Thus, multiview learning is considered to be more effective, more promising and shows better generalization ability, as each view forms alternative solutions to the given problem, representing different perspectives on the data and thus gives greater insight than only one solution or single view (Muller et al. 2012; Sun 2013; Xu et al. 2013). Generating multiple views needs decomposition of the original feature set into multiple disjoint feature subsets each corresponding to different views. Traditional machine learning solution for the multiview problem is to consider all multiple views into one single view to effectively define the learning model (Xu et al. 2013). This approach of multiview selection may result in over-fitting when training sample size is small and it ignores the distinct statistical property of each view (Sun 2013; Xu et al. 2013). Although exhaustive work has been done in this field, a wide variety of applications, viz. high-dimensional microarray data, still require further research to be done in this topic (Xu et al. 2013). In genomics, one gene may have multiple functions, and each cluster may form alternative solutions to the given problem, representing different perspectives on the data (Muller et al. 2012).

In this paper, we suggest a graph-based unsupervised feature/gene selection (GUFS) technique and apply it to obtain multiview clustering from microarray datasets. The graph-based technique creates multiple views, each involving varying number of genes that are automatically obtained. This is natural in genomic data where gene groups are important in deciding alternate interpretations of the microarray data considering the diversity, thereby facilitating gene subset selection which are informative genes in regard to different views. We tested our gene selection model on benchmark datasets, viz. B-cell chronic lymphocytic leukemia (B-CLL) and interstitial lung disease (ILD). The experimental results indicate the potential and effectiveness of the proposed model in comparison to the traditional single view clustering models, as well as other existing methods used in literature for the studied datasets.
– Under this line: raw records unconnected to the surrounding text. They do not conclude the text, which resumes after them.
/-- A message of the station's own that waits for the channel of a ring: the ring, the slot it goes to, the mailbox that takes the
answer (9: none), its 64 bytes (R168, R172, R459, R462). -/
structure OwnMsg where
  ring : Nat
  slot : Nat
  mailbox : Nat
  bytes : List Byte
  deriving DecidableEq, Repr

/-- The message channel of a cell or port device (R170, R171). -/
structure MsgDev where
  chunks : List (Option (List Byte)) := [none, none, none]
  /-- The tides of the last chunks taken: their other copies are ignored (R170). -/
  taken : List Nat := []
  /-- TAG of the last request accepted. -/
  lastTag : Option Byte := none
  /-- The last acknowledge (its payload byte), and the tide whose frames carry it, once one has passed (R170). -/
  ack : Option Byte := none
  ackAt : Option Nat := none
  /-- The request in execution was a message to slot 127, which is not answered (R170). -/
  silent : Bool := false
  /-- The response to send. -/
  out : List Byte := []
  /-- The tides of the response chunks written so far, by chunk: both directions of a tide carry the same one (R171). -/
  outAt : List Nat := []
  phase : MsgPhase := .given
  tries : Nat := 0
  deriving DecidableEq, Repr

/-- Rings and tides (polders 5 and 6) beside the CUL_ registers. -/
structure CulvertSt where
  ports : List CulPort := List.replicate 10 {}
  /-- The reference port of a cell or port device (R90, R146). -/
  refPort : Nat := 0
  /-- Number taken over from a header, for the next boundary (R177). -/
  takeover : Option Nat := none
  /-- Tides for which the numbering has matched, up to 16; a matching frame was seen in this tide. -/
  tideMatch : Nat := 16
  matched : Bool := false
  /-- Tide boundaries run (a first frame was numbered, or the station is READY). -/
  running : Bool := false
  /-- The last record completed (eight bytes), and the record of this tide as written into frames. -/
  record : List Byte := List.replicate 8 0
  slot : List Byte := List.replicate 8 0
  /-- The records of the last tides, by tide, newest first: a frame gets that of its own tide (R158). -/
  slots : List (Nat × List Byte) := []
  /-- Tides left in which the device, about to enter standby, sends LEAVING (R167). -/
  leaving : Option Nat := none
  /-- Own entries that wait (R33). -/
  entries : List WaitEntry := []
  /-- Apply tides of the entries of which a copy came in time or was counted late: further copies are not counted (R34). -/
  taken : List Nat := []
  /-- Boundary placement in steps of 156.25 ps before the arrival (R173, R174). -/
  place : Int := 0
  /-- The placement at the last boundary. -/
  placeNow : Int := 0
  /-- The half of L received last in each direction: tide, half, value (R152). -/
  loopHalf : List (Option (Nat × Nat × Nat)) := [none, none]
  /-- An UNWRAP frame was seen: the tide of the boundary at which wraps may be left (R165). -/
  unwrapAt : Option Nat := none
  tokens : List Token := []
  /-- Station: records received. -/
  recs : List RecFrame := []
  /-- Station: the record held per position, by 128 * ring + slot (R31); the bytes of a quantity from 4-byte records, with the
  tide of the last one (R156). -/
  held : List (Nat × List Byte) := []
  tele : List (Nat × Nat × List Byte) := []
  /-- Station: command entries of the next frame, per ring, by position. -/
  cmds : List (List Nat) := [[], [], [], []]
  /-- Station: the entries sent in earlier tides: tide, ring, entries (for shared use, R446). -/
  echo : Nat := 0
  /-- The tide's decision was completed (R179). Before the first one the count advances as well (DESIGN CHOICE, assumption 58). -/
  decided : Bool := true
  /-- Origin: rings whose next frames carry UNWRAP. -/
  unwrap : List Bool := [false, false, false, false]
  /-- Origin: an acknowledge to send on a ring, to a slot. -/
  ackTo : List (Option Nat) := [none, none, none, none]
  remote : List (Option RemoteSt) := [none, none, none, none]
  /-- Station: the tides of the response chunks last taken on each ring: their other copies are ignored (R170, R171). -/
  rspAt : List (List Nat) := [[], [], [], []]
  /-- Station: the last value in effect of each telemetry quantity of a position, by 32 * (128 * ring + slot) + selector (R157). -/
  quant : List (Nat × Nat) := []
  /-- Station: messages of its own that wait, in order (R168, R172). -/
  sentMsgs : List OwnMsg := []
  msg : MsgDev := {}
  /-- Station: device IDs found by discovery, per ring in slot order, and positions excluded (R30). -/
  ids : List (List Nat) := [[], [], [], []]
  excluded : List (Nat × Nat) := []
  /-- Temporary slot of a discovery frame (R172). -/
  tempSlot : Nat := 0
  /-- Origin: rings on which a frame returned wrapped in this tide (R164). -/
  wrappedNow : List Bool := [false, false, false, false]
  /-- Station: frames that are to come back: ring, direction, tide. -/
  due : List (Nat × Nat × Nat) := []
  /-- The same, with a wrap elsewhere than at the sleeping block. -/
  unplanned : List Bool := [false, false, false, false]
  /-- The position after which direction-0 frames return wrapped (0: they do not), per ring, and the tides for which the ring
  still gets no LOOP_VALID (R460). -/
  wrapPoint : List Nat := [0, 0, 0, 0]
  noLoop : List Nat := [0, 0, 0, 0]
  deriving DecidableEq, Repr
This work extends our earlier work on unsupervised feature selection (Mitra and Swarnkar 2012) and concept of this multiview clustering has been used in integration with protein–protein interaction network in a conference paper (Swarnkar et al. 2014). The remaining sections of the paper are organized as follows: section 3 presents related materials and methods used for our proposed graph-based multiview model for feature selection and section 4 discusses results and comparisons. Finally, section 5 presents our conclusion and discussion.

3 Materials and methods

Block diagram in figure 1 represents the schematic work flow of the proposed multiview feature selection model GUFS. To assess presence of outliers that can skew the expression result in the study sample (B-CLL and ILD), we have filtered the genes, based on their variance across the samples, and thus considered the genes with variance less than tenth percentile for further processing (Kohane et al. 2002). Further, the 10, 000 permutation’s t-test (Dudoit et al. 2002) is used and the genes with p-value cut-off of 0.05 are considered to have statistical significance (Huang et al. 2009; Xiao et al. 2014) and are used for subsequent analysis. This set of data are normalized using the mean column intensity, and the raw intensities are transformed to the range of [0, 1] values for each sample.

Figure 1
figure 1

Steps of the gene selection method GUFS and multiview clustering.

3.1 Graph-based unsupervised feature selection (GUFS)

We describe below the steps of graph-based feature/gene selection algorithm on microarray data in obtaining gene subsets and resultant multiview clusters.

  1. (i)

    Construct gene profile network for each gene/feature based on the expression level of that specific gene over the samples. The network has samples as its vertices and similarity of expression of that specific gene determines the existence of an edge between two samples. For each gene in the dataset there exists a gene profile network.

  2. (ii)

    A gene correlation network, i.e. pair-wise distance measure matrix of genes, using symmetric difference between the edge set is constructed in this step. Here, we have used the XOR, (i.e., the number of edges present in one network but absent in the other), as symmetric difference measure for its computational simplicity and effectiveness. The resultant graph is a gene correlation network with genes as vertices and above distance as edge weight, where edge weight represents the degree of co-expression between two genes. Lower the edge weight, higher the degree of co-expression between two genes.

  3. (iii)

    The resultant gene correlation network is now clustered into k different non-overlapping partitions, where k is user defined parameter. Choice of k takes into consideration the cluster or view quality, as well as the size of the views. This step we call it as, gene network clustering. The proposed model here uses hierarchical agglomerative clustering with edge weight of the gene correlation network as the distance measure. We tested for different values of k and for the dataset being considered here we got the best result for k = 10.

Gene subset profile network are constructed for each cluster obtained above, expecting that each gene group is having some biological functional similarity. We denote this as a view (V) and there exists, k clusters of the data (V ⊆ V) each corresponding to a set of related genes. This network has sample as its vertices and edge weights represents the Euclidean distance between two samples considering only the expression of the gene subset belonging to that particular gene network cluster.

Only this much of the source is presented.